HBase Real-time Analytics & Rollbacks via Append-based Updates by Alex Baranau.
From the post:
In this part 1 of a 3-part post series we’ll describe how we use HBase at Sematext for real-time analytics and how we can perform data rollbacks by using an append-only updates approach.
Some bits of this topic were already covered in Deferring Processing Updates to Increase HBase Write Performance and some were briefly presented at BerlinBuzzwords 2011 (video). We will also talk about some of the ideas below during HBaseCon-2012 in late May (see Real-time Analytics with HBase). The approach described in this post is used in our production systems (SPM & SA) and the implementation was open-sourced as HBaseHUT project.
Problem we are Solving
While HDFS & MapReduce are designed for massive batch processing and with the idea of data being immutable (write once, read many times), HBase includes support for additional operations such as real-time and random read/write/delete access to data records. HBase performs its basic job very well, but there are times when developers have to think at a higher level about how to utilize HBase capabilities for specific use-cases. HBase is a great tool with good core functionality and implementation, but it does require one to do some thinking to ensure this core functionality is used properly and optimally. The use-case we’ll be working with in this post is a typical data analytics system where:
- new data are continuously streaming in
- data are processed and stored in HBase, usually as time-series data
- processed data are served to users who can navigate through most recent data as well as dig deep into historical data
Although the above points frame the use-case relatively narrowly, the approach and its implementation that we’ll describe here are really more general and applicable to a number of other systems, too. The basic issues we want to solve are the following:
- increase record update throughput. Ideally, despite high volume of incoming data changes can be applied in real-time . Usually. due to the limitations of the “normal HBase update”, which requires Get+Put operations, updates are applied using batch-processing approach (e.g. as MapReduce jobs). This, of course, is anything but real-time: incoming data is not immediately seen. It is seen only after it has been processed.

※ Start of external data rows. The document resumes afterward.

/-- A sample arrives at the end of the closing pass of a contour whose stage ends with it (R80, R126, R127): the watch is
disarmed; a DROP contour with the slug still present waits in SLUG_WAIT with DropWait, and in every other case the
retention is set by the hold method and the stage ends at once, with the setting index as it was, as a span that
begins or ends there has no effect (R8, R52) and none is chosen while the generator is off (DEDUCED, log entry 13). An
engage distance of 0 is left out, and a pass of a plan
that R9 does not accept, closing yet with a hold-back. -/
def SlugFreeEvent (i : Slot) (c : Contour) (q : PassRec) (r : RunPass) (k : Chain)
    (voltage pulses shorts opens : Nat) (s : State) : Prop :=
  let front := max c.front r.stopPoint
  s.Arrives i c q r k voltage pulses shorts opens → k.Formed → k.state = .closed →
    r.stopPoint = c.defn.passEnd c.passIndex k.loaded → c.passIndex = c.defn.closingPass →
    c.defn.passes.length = c.passIndex + 1 → (c.defn.method = .holder → 0 < c.defn.engage.getD 0) →
    c.defn.holdBack c.passIndex = 0 →
    (c.defn.method = .drop → c.retention ≠ .droppedEarly → s.active .slugPresent = true → 0 < s.params.dropWait →
      ∃ t : State, exec (.gapSample voltage pulses shorts opens) s = .next t ∧
        t.contour i = some { c with front := front } ∧ t.path.pass.map (·.sub) = some .slugWait ∧
        t.slug = ⟨none, .waiting, some i, some s.params.dropWait⟩ ∧ t.path.genOn = false ∧
        t.path.commanded = k.point r.stopPoint ∧ t.job = s.job ∧ t.store = s.store) ∧
    ((c.defn.method = .drop → c.retention = .droppedEarly ∨ s.active .slugPresent = false) →
      s.slug.drop = .idle → ∃ t : State, exec (.gapSample voltage pulses shorts opens) s = .next t ∧
        t.contour i = some { c with
          front := front, retention := slugFreeRetention s i c, state := .unthreading } ∧
        t.path.pass = none ∧ t.slug.watch = none ∧ t.slug.drop = .idle ∧ t.path.genOn = false ∧
        t.path.genSetting = s.path.genSetting ∧ t.job.work = some .stageUnthread ∧ t.store = s.store)

end Sys2Proof.Machine

/-- R81, R88, R104: the timeout of the pull at a stage's end makes the current contour FAULTED with
UNTHREAD_FAILED, its chains still bound, raises CONTOUR_FAULT and forces HOLD.
R36, R79 to R81, R126: the completion of that pull, LOWER_DETECT becoming inactive, ends the stage and frees its chains;
and the pass end that leads to it is the slug-free event on the closing pass (its setting index: DEDUCED, log entry 13).
The record of the UNTHREAD that a pass end orders holds 0 in the attempt fields (DESIGN CHOICE, log entry 55). The
running chain is as its loads have formed it (Chain.Formed). -/
def Obligations.PullTimeoutFaultsTheContour : Prop :=
  (∀ (i : Slot) (c : Contour) (h : Threading) (s : State), s.Steady → UnthreadEndsTheStage i c h s) ∧
  (∀ (i : Slot) (c : Contour) (q : PassRec) (r : RunPass) (k : Chain) (voltage pulses shorts opens : Nat)
    (s : State), s.Steady → PassEndLeadsOn i c q r k voltage pulses shorts opens s ∧
      SlugFreeEvent i c q r k voltage pulses shorts opens s) ∧
  ∀ (t : Threading) (i : Slot) (c : Contour) (s : State), s.Steady → s.thread = some t → t.held = false →
    t.step = .unthreadPull → t.timer.isSome = true → s.modes.mode = .run → s.job.current = some i →
    s.contour i = some c → c.state = .unthreading → (s.cond .contourFault).enable = true →
    (∀ j k, s.contour j = some k → k.state ≠ .queued ∧ k.state ≠ .bridged) →
    ∃ u : State, exec .pullTimeoutExpiry s = .next u ∧
      u.contour i = some { c with state := .faulted, fault := some .unthreadFailed } ∧
      (∀ j, j ≠ i → u.contour j = s.contour j) ∧ u.modes.mode = .hold ∧ u.thread = none ∧
      (u.cond .contourFault).latch = true ∧ u.job.state = .complete ∧ u.job.current = none ∧
      u.store = s.store ∧ u.path.commanded = s.path.commanded

/-! ## Reset and the invariants -/

/-- State.reset meets the invariants that every step keeps. -/
def Obligations.ResetMeetsTheInvariants : Prop :=
  State.reset.Credits ∧ State.reset.ChainsFormed ∧ State.reset.LinkSettled ∧ State.reset.StageHasCurrent ∧
    State.reset.PumpFollowsMode ∧ State.reset.ModeTimers ∧ State.reset.JournalForm
end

- ability to roll back changes in the served data. Human errors or any other issues should not permanently corrupt data that system serves.
- ability to fetch data interactively (i.e. fast enough for inpatient humans). When one navigates through a small amount of recent data, as well as when selected time interval spans years, the retrieval should be fast.
Here is what we consider an “update”:
- addition of a new record if no records with same key exists
- update of an existing record with a particular key
See anything familiar? That resembles your use cases?
The proffered solution may not fit your use case(s) but this is an example of exploring a solution. Not fitting a problem to a solution. Not the same thing.
HBase Real-time Analytics & Rollbacks via Append-based Updates Part 2 is available. Solution uses HBaseHUT. Really informative graphics in part 2 as well.
Very interested in seeing Part 3!